Segment Open

-- ==== Sys2Proof/Syntax.lean ====
section
/-! DEFINITION. The commands of the block: one constructor per row of spec/opcode_table.json, in the table's order.
The table gives the rows no bits and no operands, so each operand is what the rule the row names needs from outside
the part. Every command carries `dt`, the time in microseconds that has passed since the command before it
(notes/assumptions/1.md); a received frame and every memory read carry the bytes themselves, so that the checks the
spec lays down (CRC, lengths, ranges) are made by the model and not by the sender of the command. -/

namespace Sys2Proof

inductive Instr where
  /-- POWER_ON_RESET (R161). -/
  | powerOnReset (dt : Nat)
  /-- CONFIG_BLOCK_LOADED (R161): `bytes` are the bytes read over I²C before the read ended or broke off; no bytes
  stand for a memory that does not acknowledge. -/
  | configBlockLoaded (dt : Nat) (bytes : List Byte)
  /-- CONTENT_CHECK_DONE (R120): the first bytes of block 0, the clip directory and the cue directory as read. -/
  | contentCheckDone (dt : Nat) (header clipDirectory cueDirectory : List Byte)
  /-- ENC_EDGE (R1, R2). -/
  | encEdge (dt : Nat)
  /-- CAPTURE_OVERFLOW (R3). -/
  | captureOverflow (dt : Nat)
  /-- TAG_RECORD (R4, R5): `span` is the time from the record's first character to its twentieth. -/
  | tagRecord (dt span : Nat) (bytes : Vector Byte 20)
  /-- TAG_IDLE_TIMEOUT (R4): `span` is the time from the partial record's first character to its last. -/
  | tagIdleTimeout (dt span : Nat)
  /-- FRAME_DISCARDED (R21, R23): the bytes of the frame on RXD, the preamble first. -/
  | frameDiscarded (dt : Nat) (bytes : List Byte)
  /-- DUPLICATE_ID (R22). -/
  | duplicateId (dt : Nat) (bytes : List Byte)
  /-- POSE_RECEIVED (R37). -/
  | poseReceived (dt : Nat) (bytes : List Byte)
  /-- CUE_RECEIVED (R130). -/
  | cueReceived (dt : Nat) (bytes : List Byte)
  /-- SYNC_RECEIVED (R128). -/
  | syncReceived (dt : Nat) (bytes : List Byte)
  /-- CHECK_RECEIVED (R114). -/
  | checkReceived (dt : Nat) (bytes : List Byte)
  /-- VERDICT_RECEIVED (R24). -/
  | verdictReceived (dt : Nat) (bytes : List Byte)
  /-- DISPATCH_RECEIVED (R116). -/
  | dispatchReceived (dt : Nat) (bytes : List Byte)
  /-- CLEAR_FAULTS (R164). -/
  | clearFaults (dt : Nat) (bytes : List Byte)
  /-- CLEAR_PEER (R40). -/
  | clearPeer (dt : Nat) (bytes : List Byte)
  /-- HOLDALL (R77). -/
  | holdall (dt : Nat) (bytes : List Byte)
  /-- RESUME (R78, R12). -/
  | resume (dt : Nat) (bytes : List Byte)
  /-- QUERY (R166). -/
  | query (dt : Nat) (bytes : List Byte)
  /-- STATUS_RECEIVED (R24). -/
  | statusReceived (dt : Nat) (bytes : List Byte)
  /-- RESTART (R162). -/
  | restart (dt : Nat) (bytes : List Byte)
  /-- ATTEMPT_START (R29). -/
  | attemptStart (dt : Nat)
  /-- ATTEMPT_SUCCESS (R30). -/
  | attemptSuccess (dt : Nat)
  /-- COLLISION (R31). -/
  | collision (dt : Nat)
  /-- RETRY_WAIT_EXPIRY (R31). -/
  | retryWaitExpiry (dt : Nat)
  /-- DEAF_TIMER_EXPIRY (R33). -/
  | deafTimerExpiry (dt : Nat)
  /-- ANNOUNCE_TIMER_EXPIRY (R44). -/
  | announceTimerExpiry (dt : Nat)
  /-- NEIGHBOUR_AGEING (R39) of the entry of vehicle `peer`. -/
  | neighbourAgeing (dt peer : Nat)
  /-- CLAIM_WINDOW_EXPIRY (R52). -/
  | claimWindowExpiry (dt : Nat)
  /-- DRIVE_PERIOD (R65). -/
  | drivePeriod (dt : Nat)
  /-- STANDSTILL_TIMER_EXPIRY (R70). -/
  | standstillTimerExpiry (dt : Nat)
  /-- OVERSPEED_TIMER_EXPIRY (R73). -/
  | overspeedTimerExpiry (dt : Nat)
  /-- CHAIN_OPEN (R72, R90): the CHAIN line goes low. -/
  | chainOpen (dt : Nat)
  /-- CHAIN_CLOSE (R90): the CHAIN line goes high. -/
  | chainClose (dt : Nat)
  /-- RESTART_LINE_REQUEST (R91, R162). -/
  | restartLineRequest (dt : Nat)
  /-- RESTART_LINE_READY (R91). -/
  | restartLineReady (dt : Nat)
  /-- RESTRAINT_SCAN_TIMER_EXPIRY (R85). -/
  | restraintScanTimerExpiry (dt : Nat)
  /-- SCAN_END (R87): the values of the ten channels; the scan that ends took those of its own list. -/
  | scanEnd (dt : Nat) (channels : Vector Conversion 10)
  /-- LATCH_EDGE (R89): the line of latch `latch` (1 to 8) goes to the level `high`. -/
  | latchEdge (dt latch : Nat) (high : Bool)
  /-- LATCH_SETTLE_EXPIRY (R89) of latch `latch` (1 to 8). -/
  | latchSettleExpiry (dt latch : Nat)
  /-- SERVO_FRAME_START (R93). -/
  | servoFrameStart (dt : Nat)
  /-- GUIDE_LOSS_EXPIRY (R101). -/
  | guideLossExpiry (dt : Nat)
  /-- SUSPECT_TIMER_EXPIRY (R110) of restraint `bar` (1 to 8). -/
  | suspectTimerExpiry (dt bar : Nat)
  /-- SPIEL_REPEAT_EXPIRY (R112). -/
  | spielRepeatExpiry (dt : Nat)
  /-- READ_COMPLETE (R126): the data the flash gave; a directory entry is its first 8 or 32 bytes. -/
  | readComplete (dt : Nat) (data : BlockData)
  /-- SCENE_TIME_REACHED (R134) of scene `scene` (1 to 15). -/
  | sceneTimeReached (dt scene : Nat)
  /-- SCENE_CLOCK_EXPIRY (R128) of scene `scene` (1 to 15). -/
  | sceneClockExpiry (dt scene : Nat)
  /-- SHOW_HOLD_EXPIRY (R138). -/
  | showHoldExpiry (dt : Nat)
  /-- EFFECT_TIMER_EXPIRY (R139) of effect line `line` (1 to 8). -/
  | effectTimerExpiry (dt line : Nat)
  /-- OUTPUT_PERIOD (R146, R158). -/
  | outputPeriod (dt : Nat)
  /-- FADE_END (R147) of voice `voice` (1 to 3). -/
  | fadeEnd (dt voice : Nat)
  /-- LOCKED_VOICE_TICK (R156) of voice `voice` (1 to 3). -/
  | lockedVoiceTick (dt voice : Nat)
  /-- IDLE_TIMER_EXPIRY (R159). -/
  | idleTimerExpiry (dt : Nat)
  /-- WAKE_TIMER_EXPIRY (R159). -/
  | wakeTimerExpiry (dt : Nat)
  /-- TAG_CHARACTER_ERROR (R4): `span` is the time from the record's first character to the bad one. -/
  | tagCharacterError (dt span : Nat)
  /-- TAG_EXCESS_CHARACTERS (R4). -/
  | tagExcessCharacters (dt : Nat)
  /-- CD_RISE (R21, R29). -/
  | cdRise (dt : Nat)
  /-- CD_FALL (R21, R29). -/
  | cdFall (dt : Nat)
  /-- RESTART_LINE_EDGE (R91): the RESTART line goes to the level `high`. -/
  | restartLineEdge (dt : Nat) (high : Bool)
  deriving DecidableEq, Repr

end Sys2Proof
end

Segment Closed

Repeat the listing above exactly, keeping every word as it stands.

-- ==== Sys2Proof/Syntax.lean ====
section
/-! DEFINITION. The commands of the block: one constructor per row of spec/opcode_table.json, in the table's order.
The table gives the rows no bits and no operands, so each operand is what the rule the row names needs from outside
the part. Every command carries `dt`, the time in microseconds that has passed since the command before it
(notes/assumptions/1.md); a received frame and every memory read carry the bytes themselves, so that the checks the
spec lays down (CRC, lengths, ranges) are made by the model and not by the sender of the command. -/

namespace Sys2Proof

inductive Instr where
  /-- POWER_ON_RESET (R161). -/
  | powerOnReset (dt : Nat)
  /-- CONFIG_BLOCK_LOADED (R161): `bytes` are the bytes read over I²C before the read ended or broke off; no bytes
  stand for a memory that does not acknowledge. -/
  | configBlockLoaded (dt : Nat) (bytes : List Byte)
  /-- CONTENT_CHECK_DONE (R120): the first bytes of block 0, the clip directory and the cue directory as read. -/
  | contentCheckDone (dt : Nat) (header clipDirectory cueDirectory : List Byte)
  /-- ENC_EDGE (R1, R2). -/
  | encEdge (dt : Nat)
  /-- CAPTURE_OVERFLOW (R3). -/
  | captureOverflow (dt : Nat)
  /-- TAG_RECORD (R4, R5): `span` is the time from the record's first character to its twentieth. -/
  | tagRecord (dt span : Nat) (bytes : Vector Byte 20)
  /-- TAG_IDLE_TIMEOUT (R4): `span` is the time from the partial record's first character to its last. -/
  | tagIdleTimeout (dt span : Nat)
  /-- FRAME_DISCARDED (R21, R23): the bytes of the frame on RXD, the preamble first. -/
  | frameDiscarded (dt : Nat) (bytes : List Byte)
  /-- DUPLICATE_ID (R22). -/
  | duplicateId (dt : Nat) (bytes : List Byte)
  /-- POSE_RECEIVED (R37). -/
  | poseReceived (dt : Nat) (bytes : List Byte)
  /-- CUE_RECEIVED (R130). -/
  | cueReceived (dt : Nat) (bytes : List Byte)
  /-- SYNC_RECEIVED (R128). -/
  | syncReceived (dt : Nat) (bytes : List Byte)
  /-- CHECK_RECEIVED (R114). -/
  | checkReceived (dt : Nat) (bytes : List Byte)
  /-- VERDICT_RECEIVED (R24). -/
  | verdictReceived (dt : Nat) (bytes : List Byte)
  /-- DISPATCH_RECEIVED (R116). -/
  | dispatchReceived (dt : Nat) (bytes : List Byte)
  /-- CLEAR_FAULTS (R164). -/
  | clearFaults (dt : Nat) (bytes : List Byte)
  /-- CLEAR_PEER (R40). -/
  | clearPeer (dt : Nat) (bytes : List Byte)
  /-- HOLDALL (R77). -/
  | holdall (dt : Nat) (bytes : List Byte)
  /-- RESUME (R78, R12). -/
  | resume (dt : Nat) (bytes : List Byte)
  /-- QUERY (R166). -/
  | query (dt : Nat) (bytes : List Byte)
  /-- STATUS_RECEIVED (R24). -/
  | statusReceived (dt : Nat) (bytes : List Byte)
  /-- RESTART (R162). -/
  | restart (dt : Nat) (bytes : List Byte)
  /-- ATTEMPT_START (R29). -/
  | attemptStart (dt : Nat)
  /-- ATTEMPT_SUCCESS (R30). -/
  | attemptSuccess (dt : Nat)
  /-- COLLISION (R31). -/
  | collision (dt : Nat)
  /-- RETRY_WAIT_EXPIRY (R31). -/
  | retryWaitExpiry (dt : Nat)
  /-- DEAF_TIMER_EXPIRY (R33). -/
  | deafTimerExpiry (dt : Nat)
  /-- ANNOUNCE_TIMER_EXPIRY (R44). -/
  | announceTimerExpiry (dt : Nat)
  /-- NEIGHBOUR_AGEING (R39) of the entry of vehicle `peer`. -/
  | neighbourAgeing (dt peer : Nat)
  /-- CLAIM_WINDOW_EXPIRY (R52). -/
  | claimWindowExpiry (dt : Nat)
  /-- DRIVE_PERIOD (R65). -/
  | drivePeriod (dt : Nat)
  /-- STANDSTILL_TIMER_EXPIRY (R70). -/
  | standstillTimerExpiry (dt : Nat)
  /-- OVERSPEED_TIMER_EXPIRY (R73). -/
  | overspeedTimerExpiry (dt : Nat)
  /-- CHAIN_OPEN (R72, R90): the CHAIN line goes low. -/
  | chainOpen (dt : Nat)
  /-- CHAIN_CLOSE (R90): the CHAIN line goes high. -/
  | chainClose (dt : Nat)
  /-- RESTART_LINE_REQUEST (R91, R162). -/
  | restartLineRequest (dt : Nat)
  /-- RESTART_LINE_READY (R91). -/
  | restartLineReady (dt : Nat)
  /-- RESTRAINT_SCAN_TIMER_EXPIRY (R85). -/
  | restraintScanTimerExpiry (dt : Nat)
  /-- SCAN_END (R87): the values of the ten channels; the scan that ends took those of its own list. -/
  | scanEnd (dt : Nat) (channels : Vector Conversion 10)
  /-- LATCH_EDGE (R89): the line of latch `latch` (1 to 8) goes to the level `high`. -/
  | latchEdge (dt latch : Nat) (high : Bool)
  /-- LATCH_SETTLE_EXPIRY (R89) of latch `latch` (1 to 8). -/
  | latchSettleExpiry (dt latch : Nat)
  /-- SERVO_FRAME_START (R93). -/
  | servoFrameStart (dt : Nat)
  /-- GUIDE_LOSS_EXPIRY (R101). -/
  | guideLossExpiry (dt : Nat)
  /-- SUSPECT_TIMER_EXPIRY (R110) of restraint `bar` (1 to 8). -/
  | suspectTimerExpiry (dt bar : Nat)
  /-- SPIEL_REPEAT_EXPIRY (R112). -/
  | spielRepeatExpiry (dt : Nat)
  /-- READ_COMPLETE (R126): the data the flash gave; a directory entry is its first 8 or 32 bytes. -/
  | readComplete (dt : Nat) (data : BlockData)
  /-- SCENE_TIME_REACHED (R134) of scene `scene` (1 to 15). -/
  | sceneTimeReached (dt scene : Nat)
  /-- SCENE_CLOCK_EXPIRY (R128) of scene `scene` (1 to 15). -/
  | sceneClockExpiry (dt scene : Nat)
  /-- SHOW_HOLD_EXPIRY (R138). -/
  | showHoldExpiry (dt : Nat)
  /-- EFFECT_TIMER_EXPIRY (R139) of effect line `line` (1 to 8). -/
  | effectTimerExpiry (dt line : Nat)
  /-- OUTPUT_PERIOD (R146, R158). -/
  | outputPeriod (dt : Nat)
  /-- FADE_END (R147) of voice `voice` (1 to 3). -/
  | fadeEnd (dt voice : Nat)
  /-- LOCKED_VOICE_TICK (R156) of voice `voice` (1 to 3). -/
  | lockedVoiceTick (dt voice : Nat)
  /-- IDLE_TIMER_EXPIRY (R159). -/
  | idleTimerExpiry (dt : Nat)
  /-- WAKE_TIMER_EXPIRY (R159). -/
  | wakeTimerExpiry (dt : Nat)
  /-- TAG_CHARACTER_ERROR (R4): `span` is the time from the record's first character to the bad one. -/
  | tagCharacterError (dt span : Nat)
  /-- TAG_EXCESS_CHARACTERS (R4). -/
  | tagExcessCharacters (dt : Nat)
  /-- CD_RISE (R21, R29). -/
  | cdRise (dt : Nat)
  /-- CD_FALL (R21, R29). -/
  | cdFall (dt : Nat)
  /-- RESTART_LINE_EDGE (R91): the RESTART line goes to the level `high`. -/
  | restartLineEdge (dt : Nat) (high : Bool)
  deriving DecidableEq, Repr

end Sys2Proof
end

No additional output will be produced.